On 26th of February, a breaking news was published on the official website of the state of Connecticut. The post explains that over a dozen Connecticut’s state agencies suffered a cyber attack late Friday afternoon.
State’s security team was informed of the incident the same day and received statements, claiming that it was no ordinary cyber attack, but an invasion of a ransomware virus. Much to our surprise, it was no random crypto-malware: WannaCry virus was determined to be the infection, attacking Connecticut’s state organizations.
Speaking of WannaCry ransomware, we cannot state that the infection had completely disappeared. There had been incidents when researchers suspected WannaCry to be spread, but massive or global events were not detected. However, United States and a bunch of other security agencies have officially attributed WannaCry to North Korea: is the attack against Connecticut a response to these allegations? It might be.
WannaCry virus infected 160 devices, belonging to Connecticut’s state agencies
The IT staffs of disrupted agencies had managed to contain the malware by Sunday night. Most of the computers did not suffer fatal damages as the agencies had made some cautionary arrangements beforehand. While most of the computers, owned by attacked agencies, had proper antivirus software and regular patching, clearly some devices were left behind. Surprisingly, specialists are suggesting that no files were encrypted or stolen during this attack. This makes the attack all the more bizarre.

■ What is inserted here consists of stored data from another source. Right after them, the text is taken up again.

/-- The way a new line takes among those `usable` says: with ACTLR[8] the one way it allocates in, else an invalid way, else a
way the hardware picks (20_memory.md R252, N20-6; log entry 24). -/
def victimWay (s : State) (c : CacheRam) (usable : Nat → Bool) (set : Nat) : Option Nat :=
  let free := [0, 1, 2, 3].filter usable
  if s.cp15.actlr.getLsbD 8 then
    if free.contains Config.allocWay.toNat then some Config.allocWay.toNat else none
  else match free.find? fun way => !tagValid (sparseRead c.tag (lineIndex way set)) with
    | some way => some way
    | none =>
      let pick := (Config.freeWay s.free).toNat
      if free.contains pick then some pick else free.head?

/-- Whether the data cache may allocate in a way of a set: no entry of its error bank masks it (20_memory.md R263) and no
confirmed error of the duplicate tag RAM names it (61_scu.md R599). -/
def dUsable (s : State) (set way : Nat) : Bool := !masked s.cp15.deer way set && !scuAvoids s way set

/-- Whether the instruction cache may allocate in a way of a set (20_memory.md R263). -/
def iUsable (s : State) (set way : Nat) : Bool := !masked s.cp15.ieer way set

/-- Byte `off` (0 to 31) of a line of the data RAM. -/
def lineByte (c : CacheRam) (line off : Nat) : Byte :=
  (sparseRead c.data (line * 8 + off / 4)).extractLsb' (8 * (off % 4)) 8

/-- `n` bytes of a line from byte `off`. -/
def lineBytes (c : CacheRam) (line off : Nat) : Nat → List Byte
  | 0 => []
  | n + 1 => lineByte c line off :: lineBytes c line (off + 1) n

/-! ### ECC chunks (20_memory.md R260; builds with ECC only) -/

/-- The chunk of a word of the data cache or the DTCM. -/
def wordCode (w : Word) : Byte := (Config.eccCode32 w).setWidth 8

/-- The chunk of a doubleword of the instruction cache or the ITCM. -/
def doubleCode (lo hi : Word) : Byte := Config.eccCode64 (hi ++ lo)

/-- The chunk of a data cache tag word in a line. -/
def dTagCode (line : Nat) (t : Word) : Byte :=
  (Config.eccDataTag (t.setWidth 29) (BitVec.ofNat 9 (line % 512))).setWidth 8

/-- The chunk of an instruction cache tag word in a line. -/
def iTagCode (line : Nat) (t : Word) : Byte :=
  (Config.eccInstructionTag (t.setWidth 29) (BitVec.ofNat 9 (line % 512))).setWidth 8

/-- What single-error correction makes of data whose chunk is not its code (20_memory.md R260): the data with the one bit
changed that gives the chunk, or the data itself if one bit of the chunk is wrong; none for a multiple-bit error (log
entry 85). -/
def eccCorrect {w v : Nat} (code : BitVec w → BitVec v) (d : BitVec w) (c : BitVec v) : Option (BitVec w) :=
  match (List.range w).find? fun i => code (d ^^^ (1#w <<< i)) == c with
  | some i => some (d ^^^ (1#w <<< i))
  | none => if (List.range v).any fun i => code d == c ^^^ (1#v <<< i) then some d else none

/-- What a check of a RAM word finds: its chunk agrees, a single-bit error, or a multiple-bit one (20_memory.md R260). -/
inductive EccCheck (α : Type) where
  | good
  | corrected (value : α)
  | lost
  deriving DecidableEq, Repr

/-- The check of data `d` with the stored chunk `c`. -/
def eccCheck {w v : Nat} (code : BitVec w → BitVec v) (d : BitVec w) (c : BitVec v) : EccCheck (BitVec w) :=
  if code d = c then .good
  else match eccCorrect code d c with
    | some x => .corrected x
    | none => .lost

/-- The check of a data cache tag word. -/
def dTagCheck (c : CacheRam) (line : Nat) : EccCheck (BitVec 29) :=
  eccCheck (fun t => Config.eccDataTag t (BitVec.ofNat 9 (line % 512))) ((sparseRead c.tag line).setWidth 29)
    ((sparseRead c.tagEcc line).setWidth 7)

/-- The check of a word of the data cache's data RAM. -/
def dWordCheck (c : CacheRam) (key : Nat) : EccCheck Word :=
  eccCheck Config.eccCode32 (sparseRead c.data key) ((sparseRead c.dataEcc key).setWidth 7)

/-! ### Writes of the RAMs: `ecc` says that checking is on, so that the chunk is written too (70_reset_and_hazards.md R863) -/

/-- The data cache with bytes stored in a line from byte `off`. -/
def setLineBytes (ecc : Bool) (c : CacheRam) (line off : Nat) : List Byte → CacheRam
  | [] => c
  | b :: bs =>
    let key := line * 8 + off / 4
    let w := setByteOf (sparseRead c.data key) (off % 4) b
    setLineBytes ecc { c with
      data := sparseWrite c.data key w
      dataEcc := if ecc then sparseWrite c.dataEcc key (wordCode w) else c.dataEcc } line (off + 1) bs

/-- The instruction cache with bytes stored in a line from byte `off`. -/
def setILineBytes (ecc : Bool) (c : CacheRam) (line off : Nat) : List Byte → CacheRam
  | [] => c
  | b :: bs =>
    let key := line * 8 + off / 4
    let d := sparseWrite c.data key (setByteOf (sparseRead c.data key) (off % 4) b)
    let lo := key / 2 * 2
    setILineBytes ecc { c with
      data := d
      dataEcc := if ecc then sparseWrite c.dataEcc lo (doubleCode (sparseRead d lo) (sparseRead d (lo + 1)))
        else c.dataEcc } line (off + 1) bs

/-- The data cache with a tag word in a line. -/
def setDTag (ecc : Bool) (c : CacheRam) (line : Nat) (t : Word) : CacheRam :=
  { c with
    tag := sparseWrite c.tag line t
    tagEcc := if ecc then sparseWrite c.tagEcc line (dTagCode line t) else c.tagEcc }

/-- The instruction cache with a tag word in a line. -/
def setITag (ecc : Bool) (c : CacheRam) (line : Nat) (t : Word) : CacheRam :=
  { c with
    tag := sparseWrite c.tag line t
    tagEcc := if ecc then sparseWrite c.tagEcc line (iTagCode line t) else c.tagEcc }

/-- A tag word with the valid and dirty bits cleared (20_memory.md R255). -/
def droppedTag (t : Word) : Word := t &&& ~~~ 0x02400000

/-- A line of the data cache no longer valid nor dirty (20_memory.md R255). -/
def dropDLine (ecc : Bool) (c : CacheRam) (line : Nat) : CacheRam :=
  setDTag ecc c line (droppedTag (sparseRead c.tag line))
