/-- What a direct access `v` to a RAM word leaves when it reads and when it writes, in a build without ECC
(11_cp15_registers.md R176, R177): a word of the DTCM, a doubleword of the ITCM, a word or a tag of the data cache, a
doubleword of the instruction cache. A TCM's hole and an address past its size are as log entry 68 has them. -/
inductive DirectAccess (s : State) (v : Word) : State → State → Prop where
  | dtcm (off : Nat) (unit : v.getLsbD 22 = true ∧ v.getLsbD 20 = false) (built : s.cfg.dtcm ≠ .none)
      (place : tcmPlace s.cfg.dtcmBuild ((v.extractLsb' 2 15).toNat * 4) = some off) :
      DirectAccess s v
        (s.setCp15 { s.cp15 with radrlo := tcmWord s.dtcm.bytes off, radrhi := 0, raeccr := 0 })
        { s with dtcm := { s.dtcm with bytes := storeBytes s.dtcm.bytes off (bytesOfWord s.cp15.radrlo) }
                 cp15 := { s.cp15 with radrhi := 0 } }
  | itcm (off : Nat) (unit : v.getLsbD 22 = true ∧ v.getLsbD 20 = true) (built : s.cfg.itcm ≠ .none)
      (place : tcmPlace s.cfg.itcmBuild ((v.extractLsb' 3 14).toNat * 8) = some off) :
      DirectAccess s v
        (s.setCp15 { s.cp15 with radrlo := tcmWord s.itcm.bytes off, radrhi := tcmWord s.itcm.bytes (off + 4), raeccr := 0 })
        { s with itcm := { s.itcm with
            bytes := storeBytes s.itcm.bytes off (bytesOfWord s.cp15.radrlo ++ bytesOfWord s.cp15.radrhi) } }
  | dtcmHole (unit : v.getLsbD 22 = true ∧ v.getLsbD 20 = false) (built : s.cfg.dtcm ≠ .none)
      (place : tcmPlace s.cfg.dtcmBuild ((v.extractLsb' 2 15).toNat * 4) = none) :
      DirectAccess s v (s.setCp15 { s.cp15 with radrlo := 0, radrhi := 0, raeccr := 0 })
        (s.setCp15 { s.cp15 with radrhi := 0 })
  | itcmHole (unit : v.getLsbD 22 = true ∧ v.getLsbD 20 = true) (built : s.cfg.itcm ≠ .none)
      (place : tcmPlace s.cfg.itcmBuild ((v.extractLsb' 3 14).toNat * 8) = none) :
      DirectAccess s v (s.setCp15 { s.cp15 with radrlo := 0, radrhi := 0, raeccr := 0 }) s
  | data (line key : Nat) (unit : v.getLsbD 22 = false ∧ v.getLsbD 20 = false) (array : v.getLsbD 21 = true)
      (built : s.cfg.dcache ≠ .none) (inside : (v.extractLsb' 5 9).toNat < 2 ^ setBits s.cfg.dcache)
      (place : line = lineIndex (v.extractLsb' 30 2).toNat (v.extractLsb' 5 9).toNat)
      (word : key = line * 8 + (v.extractLsb' 2 3).toNat) :
      DirectAccess s v
        (s.setCp15 { s.cp15 with radrlo := sparseRead s.dcache.data key, radrhi := 0, raeccr := 0 })
        { s with dcache := { s.dcache with data := sparseWrite s.dcache.data key s.cp15.radrlo }
                 cp15 := { s.cp15 with radrhi := 0 } }
  | tag (line : Nat) (unit : v.getLsbD 22 = false ∧ v.getLsbD 20 = false) (array : v.getLsbD 21 = false)
      (built : s.cfg.dcache ≠ .none) (inside : (v.extractLsb' 5 9).toNat < 2 ^ setBits s.cfg.dcache)
      (place : line = lineIndex (v.extractLsb' 30 2).toNat (v.extractLsb' 5 9).toNat) :
      DirectAccess s v
        (s.setCp15 { s.cp15 with radrlo := sparseRead s.dcache.tag line, radrhi := 0, raeccr := 0 })
        { s with dcache := { s.dcache with
                   tag := sparseWrite s.dcache.tag line (s.cp15.radrlo &&& dTagMask (setBits s.cfg.dcache)) }
                 cp15 := { s.cp15 with radrhi := 0 } }
  | instruction (line key : Nat) (unit : v.getLsbD 22 = false ∧ v.getLsbD 20 = true) (array : v.getLsbD 21 = true)
      (built : s.cfg.icache ≠ .none) (inside : (v.extractLsb' 5 9).toNat < 2 ^ setBits s.cfg.icache)
      (place : line = lineIndex (v.extractLsb' 30 2).toNat (v.extractLsb' 5 9).toNat)
      (word : key = line * 8 + (v.extractLsb' 3 2).toNat * 2) :
      DirectAccess s v
        (s.setCp15 { s.cp15 with
          radrlo := sparseRead s.icache.data key, radrhi := sparseRead s.icache.data (key + 1), raeccr := 0 })
        { s with icache := { s.icache with
            data := sparseWrite (sparseWrite s.icache.data key s.cp15.radrlo) (key + 1) s.cp15.radrhi } }

/-! ### Exact floating-point results -/

/-- The number an operand that is finite stands for (43_vfp_instructions.md R1043, R1044). -/
def FpValue.value (a : FpValue) : ℚ := (if a.sign then -1 else 1) * ((a.sig : ℚ) * (2 : ℚ) ^ a.exp)

/-- A class of numbers: neither infinite nor a NaN. -/
def FpClass.finite : FpClass → Bool
  | .zero | .nonzero => true
  | _ => false

/-- `m` is the magnitude `x` rounded to an integer, of a number with this sign (43_vfp_instructions.md R1046): to the nearest,
ties to even; up or down in magnitude as the direction and the sign ask. -/
def RoundedInt (rm : Rounding) (sign : Bool) (x : ℝ) (m : ℕ) : Prop :=
  match rm with
  | .nearest => |x - m| ≤ 1 / 2 ∧ (|x - m| = 1 / 2 → m % 2 = 0)
  | .plus => if sign then (m : ℝ) ≤ x ∧ x < m + 1 else x ≤ m ∧ (m : ℝ) < x + 1
  | .minus => if sign then x ≤ m ∧ (m : ℝ) < x + 1 else (m : ℝ) ≤ x ∧ x < m + 1
  | .zero => (m : ℝ) ≤ x ∧ x < m + 1

/-- `2^e` is the unit in the last place of the magnitude `q` in a format (43_vfp_instructions.md R1046): it has the format's
precision, or it is denormal. -/
def UnitOf (f : Format) (q : ℝ) (e : ℤ) : Prop :=
  f.emin - f.fracBits ≤ e ∧ q < 2 ^ (f.fracBits + 1) * (2 : ℝ) ^ e ∧
    (2 ^ f.fracBits * (2 : ℝ) ^ e ≤ q ∨ e = f.emin - f.fracBits)

/-- A pattern stands for the number with this sign and magnitude, read without flush-to-zero. -/
def Represents (f : Format) (x : Nat) (sign : Bool) (v : ℝ) : Prop :=
  x < 2 ^ (1 + f.expBits + f.fracBits) ∧
    ∃ a, fpUnpack f x 0 = (a, 0) ∧ a.cls.finite = true ∧ a.sign = sign ∧ ((|a.value| : ℚ) : ℝ) = v

/-- `r` is the number with this sign and the magnitude `q` above 0 rounded to a format, with FPSCR after it: under
flush-to-zero a result below the least normal number is a zero, with Underflow; else it is rounded to its unit, Inexact if
that changed it and then Underflow if it was below the least normal number; a result too large gives, with Overflow and
Inexact, an infinity or the largest number, and in the alternative half-precision format the largest pattern with Invalid
Operation (43_vfp_instructions.md R1046, R1055). -/
def Rounded (f : Format) (rm : Rounding) (sign : Bool) (q : ℝ) (w : Word) (r : Nat × Word) : Prop :=
  let tiny := q < (2 : ℝ) ^ f.emin
  let flushed := w.getLsbD 24 = true ∧ f.isHalf = false ∧ tiny
  (flushed → r = (fpZero f sign, w ||| ufc)) ∧
  (¬ flushed → ∃ (m : ℕ) (e : ℤ), UnitOf f q e ∧ RoundedInt rm sign (q / (2 : ℝ) ^ e) m ∧
    let v := (m : ℝ) * (2 : ℝ) ^ e
    let limit := (2 : ℝ) ^ (f.bias + if f.alternative then 2 else 1)
    (v < limit → Represents f r.1 sign v ∧ (v = q → r.2 = w) ∧ (v ≠ q → tiny → r.2 = w ||| ixc ||| ufc) ∧
      (v ≠ q → ¬ tiny → r.2 = w ||| ixc)) ∧
    (limit ≤ v → r = if f.alternative then (packFp f sign f.maxExp (2 ^ f.fracBits - 1), w ||| ioc)
      else (if overflowsToInfinity rm sign then fpInfinity f sign else fpMaxNormal f sign, w ||| ofc ||| ixc)))

/-! ### Interrupts -/

/-- An interrupt is pending, enabled and targeted at this processor (62_gic.md R644, R647, R662). -/
def Forwarded (s : State) (id : Nat) : Prop :=
  id < idCount s.cfg ∧ isPending s id = true ∧ idBit s.gic.enabled id = true ∧
    (id < 32 ∨ s.cfg.twoCpus = false ∨ (sparseRead s.gic.target id).getLsbD (if s.cfg.cpu then 1 else 0) = true)

/-- An interrupt's priority passes the mask and, in its group, what is active (62_gic.md R662, R663, R672). -/
def Preempts (s : State) (id : Nat) : Prop :=
  (idPriority s id).toNat < (s.gic.pmr &&& 0xF0).toNat ∧
    ∀ e rest, s.gic.stack = e :: rest →
      (idPriority s id).toNat / 2 ^ (s.gic.bpr.toNat % 8 + 1) < e.2.toNat / 2 ^ (s.gic.bpr.toNat % 8 + 1)

end Sys2Proof.Machine
end

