-- ==== Sys2Proof/Certificates/Slice0/Obligations.lean ====
section
/-! DEFINITION. The statements about the model. A statement about a next state gives that state whole, as the old state with
updates: what the updates do not name is unchanged. `Runs c s` says that the condition passes and that there is a next
address; `State.past` moves the pc past the instruction; `State.accessed` and `State.stored` record that a DSB is due before
SCTLR.C changes (log entry 79). -/

open Sys2Proof Sys2Proof.Machine

/-! ### Encoding -/

/-- Decoding the word of a well-formed instruction gives that instruction, with every operand (30_encoding.md R429). -/
def Obligations.DecodeOfEncode : Prop :=
  ∀ i : Instr, WellFormed i → decode (encode i) = .ok i

/-- Words that the spec writes out decode to the instructions they stand for (30_encoding.md R410 to R418, R420 to R426). -/
def Obligations.SpecWordsDecode : Prop :=
  decode 0xE3A01005 = .ok (.movImm .al false 0 1 0 5) ∧
  decode 0xE0821003 = .ok (.addReg .al false 2 1 0 .lsl 3) ∧
  decode 0xE5912008 = .ok (.ldrImm .al true true false 1 2 8) ∧
  decode 0xE8BD8010 = .ok (.pop .al 0x8010) ∧
  decode 0xEAFFFFFE = .ok (.b .al 0xFFFFFE) ∧
  decode 0xE320F003 = .ok (.wfi .al) ∧
  decode 0xEE110F10 = .ok (.mrcP15 .al 0 1 0 0 0) ∧
  decode 0xEEF1FA10 = .ok (.vmrs .al 1 15) ∧
  decode 0xF57FF01F = .ok .clrex

/-! ### Steps -/

/-- A step of a running processor that takes no exception first, with no reset asserted, fetches the word at the pc and runs the
instruction it decodes to; a word of no row is refused if its condition passes; a fetch that faults is a Prefetch Abort; a
word in main memory is fetched as it stands, or, if it was stored and not synchronised since, as it stands or as it once was
(30_encoding.md R429, 60_exceptions.md R528, 20_memory.md R281; 93_implementation_defined.md U26; which words count as
synchronised by log entry 80). The advance of the pc is part of `exec`. -/
def Obligations.StepRunsDecoded : Prop :=
  ∀ s t : State, resetsOf s = .none → GoesOn s t → takeAbort t = none →
    notArm t.cpsr = false → t.pc &&& 3 = 0 →
    (∀ w i u, fetchWord t.pc t = .ok (.ok w) u → decode w = .ok i → step s = exec i u) ∧
    (∀ w e u, fetchWord t.pc t = .ok (.ok w) u → decode w = .error e → condPassed (condOf w) u.cpsr = true →
      step s = .refused .noRow) ∧
    (∀ f u, fetchWord t.pc t = .ok (.error f) u → ArmEntry u → step s = .next (takePrefetchAbort f t.pc u)) ∧
    (∀ attr, checkAccess t .fetch t.privileged t.pc 4 = .ok attr → tcmClash t = false → inItcm t t.pc = false →
      (icacheOn t && cacheable t attr && !inDtcm t t.pc) = false → inPeripheral t.cfg t.pc = false →
      inWindow t.cfg t.pc = false → busError t .single t.pc 4 = none → scuFinds t t.pc = false →
      (∀ i, (∀ x ∈ t.unsynced, x.memory ≠ .itcm → x.word ≠ t.pc.toNat / 4) → WellFormed i →
        memBytes t.mem t.pc.toNat 4 = bytesOfWord (encode i) → step s = exec i t) ∧
      (∀ x, t.unsynced.find? (fun x => x.memory != .itcm && x.word == t.pc.toNat / 4) = some x →
        ∃ w, (w = leWord (memBytes t.mem t.pc.toNat 4) ∨ w ∈ x.values) ∧
          ∀ i, decode w = .ok i → step s = exec i (t.drew 1)))

/-- Every conditional instruction whose condition fails only advances the pc (30_encoding.md R403). -/
def Obligations.FailedConditionOnlyAdvances : Prop :=
  ∀ (i : Instr) (s : State), WellFormed i → encode i &&& 0xF0000000 ≠ 0xF0000000 →
    condPassed (condOf (encode i)) s.cpsr = false → s.pc ≠ 0xFFFFFFFC →
    exec i s = .next s.past

/-- Every step keeps the invariant: memories in canonical form, a legal mode, an aligned pc, reserved and fixed bits of
CPSR, SCTLR, FPSCR and FPEXC as the spec has them, RGNR in range. -/
def Obligations.StepKeepsInvariant : Prop :=
  ∀ s t : State, Inv s → step s = .next t → Inv t

/-- The machine after reset meets the invariant, in every build and with every setting of the pins. -/
def Obligations.ResetMeetsInvariant : Prop :=
  ∀ (cfg : Config) (pins : Pins), Inv (State.resetWith cfg pins)

/-- No step from User mode, without a reset, changes a control register, the MPU, a TCM region, a thread register User mode may
not write, FPEXC.EN, or, in a build without the debug window, who may use the PMU and its interrupts; and either it took an
exception, whose entry says what became of the mode, CPSR, the SPSRs and the banked registers, or it left the mode, the masks,
the SPSRs and the registers of the other modes alone (60_exceptions.md R561, R562). -/
def Obligations.UserModeChangesNoControl : Prop :=
  ∀ s t : State, s.privileged = false → resetsOf s = .none → step s = .next t →
    t.cp15.sctlr = s.cp15.sctlr ∧ t.cp15.actlr = s.cp15.actlr ∧ t.cp15.cpacr = s.cp15.cpacr ∧
    t.cp15.csselr = s.cp15.csselr ∧ t.cp15.pcr = s.cp15.pcr ∧
    t.cp15.rgnr = s.cp15.rgnr ∧ t.cp15.drbar = s.cp15.drbar ∧ t.cp15.drsr = s.cp15.drsr ∧
    t.cp15.dracr = s.cp15.dracr ∧ t.cp15.itcmrr = s.cp15.itcmrr ∧ t.cp15.dtcmrr = s.cp15.dtcmrr ∧
    t.cp15.contextidr = s.cp15.contextidr ∧ t.cp15.tpidruro = s.cp15.tpidruro ∧ t.cp15.tpidrprw = s.cp15.tpidrprw ∧
    t.fpu.fpexc.getLsbD 30 = s.fpu.fpexc.getLsbD 30 ∧
    (s.cfg.dbgSelfAddrV = false → t.pmu.userenr = s.pmu.userenr ∧ t.pmu.inten = s.pmu.inten) ∧
    ((∃ e, Took e s t) ∨
      t.cpsr &&& 0x010001FF = s.cpsr &&& 0x010001FF ∧ t.spsr = s.spsr ∧
        ∀ i : Fin 30, 15 ≤ i.val → t.regs[i] = s.regs[i])

/-- What reset leaves where the spec gives a value, in every build and with every setting of the pins: the pc at the vector
the pin selects, Supervisor mode with A, I and F set, T and E from the pins, SCTLR, CPACR, the TCM regions, PMCR, the SCU
access bits, the interrupt controller off, the timers at zero (10_state.md R61, R62; 11_cp15_registers.md R120, R132, R155, R156;
61_scu.md R595; 62_gic.md R660; 63_timers.md R692). -/
def Obligations.ResetValues : Prop :=
  ∀ (cfg : Config) (pins : Pins),
    let s := State.resetWith cfg pins
    s.pc = (if cfg.vinithi then 0xFFFF0000 else 0) ∧ s.mode = .svc ∧
    s.maskA = true ∧ s.maskI = true ∧ s.maskF = true ∧ s.cpsr.getLsbD 5 = cfg.teinit ∧ s.bigEndian = cfg.cfgend ∧
    s.cp15.sctlr.getLsbD 30 = cfg.teinit ∧ s.nmfi = cfg.cfgnmfi ∧ s.cp15.sctlr.getLsbD 25 = cfg.cfgend ∧
    s.cp15.sctlr.getLsbD 13 = cfg.vinithi ∧ s.cp15.sctlr &&& 0xB5FFDFFF = 0x00C50078 ∧
    s.cp15.cpacr = 0 ∧ s.cp15.dtcmrr.getLsbD 0 = false ∧
    s.cp15.itcmrr.getLsbD 0 = (cfg.initram && cfg.itcm != .none) ∧
    s.cp15.itcmrr.extractLsb' 12 20 = (if cfg.initram && cfg.vinithi then 0xFFFF0 else 0) ∧
    s.cp15.itcmrr.extractLsb' 2 4 = (tcmSizeCode cfg.itcm).extractLsb' 0 4 ∧ s.pmu.pmcr = 0x41174000 ∧ s.scu.access = 3 ∧
    s.gic.distEnable = false ∧ s.gic.ifEnable = false ∧ s.gic.pmr = 0 ∧ s.gic.bpr = 3 ∧
    s.timers.counter = 0 ∧ s.timers.wdCounter = 0 ∧ s.timers.gCounter = 0 ∧
    s.fpu.fpexc.getLsbD 30 = false ∧ s.monitor = false ∧ s.pendingAbort = none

IT specialists are working hard to investigate the incident further. The goal, of course, is to find out the details of the cyber attack and possible objectives that the hackers might have had in mind. It might have been a simple wake-up call from hackers, stating that they are about to come back with another global attack, compromising computers in over one hundred countries.
Even though the 12 compromised state agencies were working normally on Monday, this does not mean that the WannaCry attack did not leave any negative impact on infected devices. As you know, the ransomware exploits EternalBlue and DoublePulsar vulnerabilities in Windows operating systems. Even though these flaws have been fixed by Microsoft, even some state agencies remain ignorant and refuse to update their software.
Security researchers have explained that even though the flaws, exploited by WannaCry virus, have been fixed, this does not mean the end for the infection. Sure, cautious users might have rushed to download the updates for their Windows operating systems, but some might have missed this chance. Therefore, there might be thousands or millions of computer-owners, currently susceptible to WannaCry.